Search for duplicate object data in the object list

Using C # 3 and .Net Framework 3.5, I have a Person object

public Person { public int Id { get; set; } public string FirstName { get; set; } public string LastName { get; set; } public int SSN { get; set; } } 

and I have a List of them:

 List<Person> persons = GetPersons(); 

How can I get all Person objects in faces where the SSN is not unique in the list and remove them from the list of faces and ideally add them to another list called " List<Person> dupes "?

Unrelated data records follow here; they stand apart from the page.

-- ==== Sys2Proof/Laws/State.lean ====
section
/-!
SUPPORT. What each update of the unit leaves alone, one lemma per field; and what logging, counting events and raising an interrupt
can change at most.
-/
namespace Sys2Proof.Machine

variable (c : Chip)

@[simp] theorem Chip.setReg_clk (o : Nat) (w : Word) : (c.setReg o w).clk = c.clk := (rfl)
@[simp] theorem Chip.setReg_cyc (o : Nat) (w : Word) : (c.setReg o w).cyc = c.cyc := (rfl)
@[simp] theorem Chip.setReg_tick (o : Nat) (w : Word) : (c.setReg o w).tick = c.tick := (rfl)
@[simp] theorem Chip.setReg_areg (o : Nat) (w : Word) : (c.setReg o w).areg = c.areg := (rfl)
@[simp] theorem Chip.setReg_regNext (o : Nat) (w : Word) : (c.setReg o w).regNext = c.regNext := (rfl)
@[simp] theorem Chip.setReg_latch (o : Nat) (w : Word) : (c.setReg o w).latch = c.latch := (rfl)
@[simp] theorem Chip.setReg_bus (o : Nat) (w : Word) : (c.setReg o w).bus = c.bus := (rfl)
@[simp] theorem Chip.setReg_mbx (o : Nat) (w : Word) : (c.setReg o w).mbx = c.mbx := (rfl)
@[simp] theorem Chip.setReg_posted (o : Nat) (w : Word) : (c.setReg o w).posted = c.posted := (rfl)
@[simp] theorem Chip.setReg_req (o : Nat) (w : Word) : (c.setReg o w).req = c.req := (rfl)
@[simp] theorem Chip.setReg_aux (o : Nat) (w : Word) : (c.setReg o w).aux = c.aux := (rfl)
@[simp] theorem Chip.setReg_prm (o : Nat) (w : Word) : (c.setReg o w).prm = c.prm := (rfl)
@[simp] theorem Chip.setReg_ring (o : Nat) (w : Word) : (c.setReg o w).ring = c.ring := (rfl)
@[simp] theorem Chip.setReg_cons (o : Nat) (w : Word) : (c.setReg o w).cons = c.cons := (rfl)
@[simp] theorem Chip.setReg_tnt (o : Nat) (w : Word) : (c.setReg o w).tnt = c.tnt := (rfl)
@[simp] theorem Chip.setReg_replay (o : Nat) (w : Word) : (c.setReg o w).replay = c.replay := (rfl)
@[simp] theorem Chip.setReg_recseq (o : Nat) (w : Word) : (c.setReg o w).recseq = c.recseq := (rfl)
@[simp] theorem Chip.setReg_adpMem (o : Nat) (w : Word) : (c.setReg o w).adpMem = c.adpMem := (rfl)
@[simp] theorem Chip.setReg_adpDir (o : Nat) (w : Word) : (c.setReg o w).adpDir = c.adpDir := (rfl)
@[simp] theorem Chip.setReg_delta (o : Nat) (w : Word) : (c.setReg o w).delta = c.delta := (rfl)
@[simp] theorem Chip.setReg_trie (o : Nat) (w : Word) : (c.setReg o w).trie = c.trie := (rfl)
@[simp] theorem Chip.setReg_staging (o : Nat) (w : Word) : (c.setReg o w).staging = c.staging := (rfl)
@[simp] theorem Chip.setReg_statics (o : Nat) (w : Word) : (c.setReg o w).statics = c.statics := (rfl)
@[simp] theorem Chip.setReg_deny (o : Nat) (w : Word) : (c.setReg o w).deny = c.deny := (rfl)
@[simp] theorem Chip.setReg_grammar (o : Nat) (w : Word) : (c.setReg o w).grammar = c.grammar := (rfl)
@[simp] theorem Chip.setReg_dir (o : Nat) (w : Word) : (c.setReg o w).dir = c.dir := (rfl)
@[simp] theorem Chip.setReg_page (o : Nat) (w : Word) : (c.setReg o w).page = c.page := (rfl)
@[simp] theorem Chip.setReg_lagoon (o : Nat) (w : Word) : (c.setReg o w).lagoon = c.lagoon := (rfl)
@[simp] theorem Chip.setReg_scratch (o : Nat) (w : Word) : (c.setReg o w).scratch = c.scratch := (rfl)
@[simp] theorem Chip.setReg_lane (o : Nat) (w : Word) : (c.setReg o w).lane = c.lane := (rfl)
@[simp] theorem Chip.setReg_acc (o : Nat) (w : Word) : (c.setReg o w).acc = c.acc := (rfl)
@[simp] theorem Chip.setReg_wide (o : Nat) (w : Word) : (c.setReg o w).wide = c.wide := (rfl)
@[simp] theorem Chip.setReg_colScale (o : Nat) (w : Word) : (c.setReg o w).colScale = c.colScale := (rfl)
@[simp] theorem Chip.setReg_atoll (o : Nat) (w : Word) : (c.setReg o w).atoll = c.atoll := (rfl)
@[simp] theorem Chip.setReg_bank (o : Nat) (w : Word) : (c.setReg o w).bank = c.bank := (rfl)
@[simp] theorem Chip.setReg_bankSel (o : Nat) (w : Word) : (c.setReg o w).bankSel = c.bankSel := (rfl)
@[simp] theorem Chip.setReg_plan (o : Nat) (w : Word) : (c.setReg o w).plan = c.plan := (rfl)
@[simp] theorem Chip.setReg_stp (o : Nat) (w : Word) : (c.setReg o w).stp = c.stp := (rfl)
@[simp] theorem Chip.setReg_inputs (o : Nat) (w : Word) : (c.setReg o w).inputs = c.inputs := (rfl)
@[simp] theorem Chip.setReg_fw (o : Nat) (w : Word) : (c.setReg o w).fw = c.fw := (rfl)
@[simp] theorem Chip.setReg_merge (o : Nat) (w : Word) : (c.setReg o w).merge = c.merge := (rfl)
@[simp] theorem Chip.setReg_mir (o : Nat) (w : Word) : (c.setReg o w).mir = c.mir := (rfl)
@[simp] theorem Chip.setReg_mirRx (o : Nat) (w : Word) : (c.setReg o w).mirRx = c.mirRx := (rfl)
@[simp] theorem Chip.setReg_lock (o : Nat) (w : Word) : (c.setReg o w).lock = c.lock := (rfl)
@[simp] theorem Chip.setReg_pmc (o : Nat) (w : Word) : (c.setReg o w).pmc = c.pmc := (rfl)
@[simp] theorem Chip.setReg_dbg (o : Nat) (w : Word) : (c.setReg o w).dbg = c.dbg := (rfl)
@[simp] theorem Chip.setReg_log (o : Nat) (w : Word) : (c.setReg o w).log = c.log := (rfl)
@[simp] theorem Chip.setReg_rpr (o : Nat) (w : Word) : (c.setReg o w).rpr = c.rpr := (rfl)
@[simp] theorem Chip.setReg_fab (o : Nat) (w : Word) : (c.setReg o w).fab = c.fab := (rfl)
@[simp] theorem Chip.setReg_mch (o : Nat) (w : Word) : (c.setReg o w).mch = c.mch := (rfl)
@[simp] theorem Chip.setReg_pwr (o : Nat) (w : Word) : (c.setReg o w).pwr = c.pwr := (rfl)
@[simp] theorem Chip.setReg_psram (o : Nat) (w : Word) : (c.setReg o w).psram = c.psram := (rfl)
@[simp] theorem Chip.setReg_out (o : Nat) (w : Word) : (c.setReg o w).out = c.out := (rfl)
@[simp] theorem Chip.setReg_fresh (o : Nat) (w : Word) : (c.setReg o w).fresh = c.fresh := (rfl)
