/-- SET_PLAN: an image that no check refuses. -/
theorem wit_good_plan : planUnit.planRefusal 0 = none ∧ (inbox planUnit 0x0400 0).unit.passed 0 = true := by
  have sound : planUnit.imgSound 0 = true := by
    unfold Chip.imgSound
    rw [img_planUnit 0 4 (by omega), img_planUnit 4 2 (by omega), rdBytes_planUnit 0 12 (by omega), Nat.zero_add,
      rdBytes_planUnit 16 _ (by omega)]
    have crc : planUnit.img 0 12 4 = planCrc := img_unitWith _ (crc32_lt _)
    rw [crc]
    have a : rdLE planHeader 0 4 = 0x4E414C50 ∧ rdLE planHeader 4 2 = 1 := by decide +kernel
    exact decide_eq_true ⟨a.1, a.2, rfl⟩
  let c0 : Chip := { up with psram := planHeader }
  have i : ∀ a n, (a + n ≤ 12 ∨ 16 ≤ a) → planUnit.img 0 a n = c0.img 0 a n := by
    intro a n h
    rw [img_planUnit a n h]
    simp only [c0, Chip.img, Nat.zero_add]
  have same : planUnit.planOf 0 = c0.planOf 0 := by
    unfold Chip.planOf
    simp (disch := omega) only [i]
  have entries : planUnit.badEntries 0 = false := by
    have none : ∀ (l : List Nat) (f : Nat → Bool), (∀ x, f x = false) → l.any f = false := fun l f h => by simp [h]
    refine none _ _ fun b => none _ _ fun e => ?_
    simp only [imgWord_planUnit, Nat.zero_testBit, Bool.false_and, Bool.or_false]
    decide +kernel
  have rsvd : planUnit.imgRsvd 0 = false := by
    unfold Chip.imgRsvd
    simp (disch := omega) only [i, planRsvd, List.any_cons, List.any_nil, Nat.zero_add, rdBytes_planUnit, rdBytes_beyond]
    decide +kernel
  have lit : c0.planOf 0 = headerPlan := by decide +kernel
  rw [lit] at same
  have rest : (headerPlan).bad118 = false ∧ c0.bad143 (headerPlan) = false ∧ ¬ ((headerPlan).merged = true ∧ 1 < (headerPlan).pieces)
      ∧ ¬ ((headerPlan).draftSrc = 1 ∧ cfgCpl (headerPlan).head1.toNat ≠ (headerPlan).cpl) ∧ (headerPlan).bad227 = false
      ∧ (headerPlan).layouts.getD c0.draftN 0xFF ≠ 0xFF ∧ (headerPlan).badHeader = false
      ∧ (headerPlan).badFences = false ∧ (headerPlan).badRegions = false := by decide +kernel
  refine ⟨?_, by decide +kernel⟩
  unfold Chip.planRefusal
  rw [sound, same, entries, rsvd]
  have b143 : planUnit.bad143 (headerPlan) = false := by
    have cur : planUnit.plan.cur = none := by decide +kernel
    simp only [Chip.bad143, cur]
  have dn : planUnit.draftN = c0.draftN := by
    have a : planUnit.draftN = 0 := by decide +kernel
    have b : c0.draftN = 0 := by decide +kernel
    rw [a, b]
  simp only [b143, dn, rest.1, rest.2.2.1, rest.2.2.2.1, rest.2.2.2.2.1, rest.2.2.2.2.2.1, rest.2.2.2.2.2.2.1, rest.2.2.2.2.2.2.2.1,
    rest.2.2.2.2.2.2.2.2, Bool.not_true, Bool.false_eq_true, if_false, Bool.or_self]

end Sys2Proof.Tests
end

section
/-!
The byte memories, and the refutation of what is stated of a holdover tick.
-/
namespace Sys2Proof.Machine

/-! ### Byte memories (R9, R23, R24) -/

/-- A stored little-endian number reads back (R9). -/
theorem rdLE_wrBytes_toLE (m : SMap Byte) (a n v : Nat) (h : v < 256 ^ n) : rdLE (wrBytes m a (toLE n v)) a n = v := by
  have back := rdBytes_wrBytes m a (toLE n v)
  rw [toLE_length] at back
  rw [rdLE, back, leNat_toLE n v h]

/-- Settles O56, from the laws of the sparse tables: each write of a byte reads back, leaves the other addresses alone and keeps
the canonical form, in which a memory is what it reads as. -/
theorem memoryOperations : Obligations.MemoryOperations :=
  ⟨fun m a bs => ⟨rdBytes_wrBytes m a bs, fun k hk => tget_wrBytes_out m a k bs hk, wrBytes_canonical m a bs⟩,
    rdLE_wrBytes_toLE, canonical_ext⟩

/-! ### A holdover tick that restarts the boot -/

/-- The unit as BIST leaves it: each fault it has found is repaired in the map, and the boot ROM runs next (R347, R400). -/
def Chip.bistDone (c : Chip) : Chip :=
  let u := c.rpr.bist.foldl Chip.bistFault c
  { u.setBoot 2 with rpr := { u.rpr with bist := [] } }

/-- BIST has ended 130 ms after reset release, whatever time the silicon needs for it (R347). -/
theorem Chip.bootRun_of_bist (c : Chip) (stage : c.boot = 1) (late : 136500000 ≤ c.clk.now) : c.bootRun = c.bistDone := by
  unfold Chip.bootRun
  rw [if_pos ⟨stage, Nat.le_trans (Nat.min_le_right _ _) late⟩]
  rfl

/-- A UCLK-domain cycle in the step part of the unit (R57, R67). -/
theorem Chip.clock_stp (c : Chip) (up : c.clk.held = false) (whole : c.pwr.halved = false) (on : c.clk.uclk0 ≤ c.clk.now) :
    c.clock.stp =
      (c.fclkEvents (fclk (c.clk.now + 1 - c.clk.fclk0) - fclk (c.clk.now - c.clk.fclk0))).holdoverTick.bootRun.beat.stp := by
  simp [Chip.clock, up, whole, on]

/-- A READY unit, 130 ms after reset release, at whose holdover instant a register write waits that moves UNIT_STATUS.BOOT back to
BIST; a port has failed while the spare port is in service. -/
def rebootUnit : Chip :=
  { (default : Chip) with
    clk := { (default : Clocks) with now := 136500000 }
    tick := { (default : TickSt) with holdDue := true }
    ureg := [(0x008, 1#32), (0x00C, 7#32), (0x168, 0x80000000#32)]
    regNext := [(0x00C, some 2#32)]
    rpr := { (default : RprSt) with bist := [.port 0] } }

The original list might look something like this:

 persons = new List<Person>(); persons.Add(new Person { Id = 1, FirstName = "Chris", LastName="Columbus", SSN=111223333 }); // Is a dupe persons.Add(new Person { Id = 1, FirstName = "EE", LastName="Cummings", SSN=987654321 }); persons.Add(new Person { Id = 1, FirstName = "John", LastName="Steinbeck", SSN=111223333 }); // Is a dupe persons.Add(new Person { Id = 1, FirstName = "Yogi", LastName="Berra", SSN=123456789 }); 

And the end result will be Cummings and Berra on the list of original people and will have Columbus and Steinbeck on the list called cheating.

Many thanks!

+7
c #
source share
7 answers

This will allow you to duplicate the SSN:

 var duplicatedSSN = from p in persons group p by p.SSN into g where g.Count() > 1 select g.Key; 

The duplicate list will look like this:

 var duplicated = persons.FindAll( p => duplicatedSSN.Contains(p.SSN) ); 

And then just iterate over duplicates and delete them.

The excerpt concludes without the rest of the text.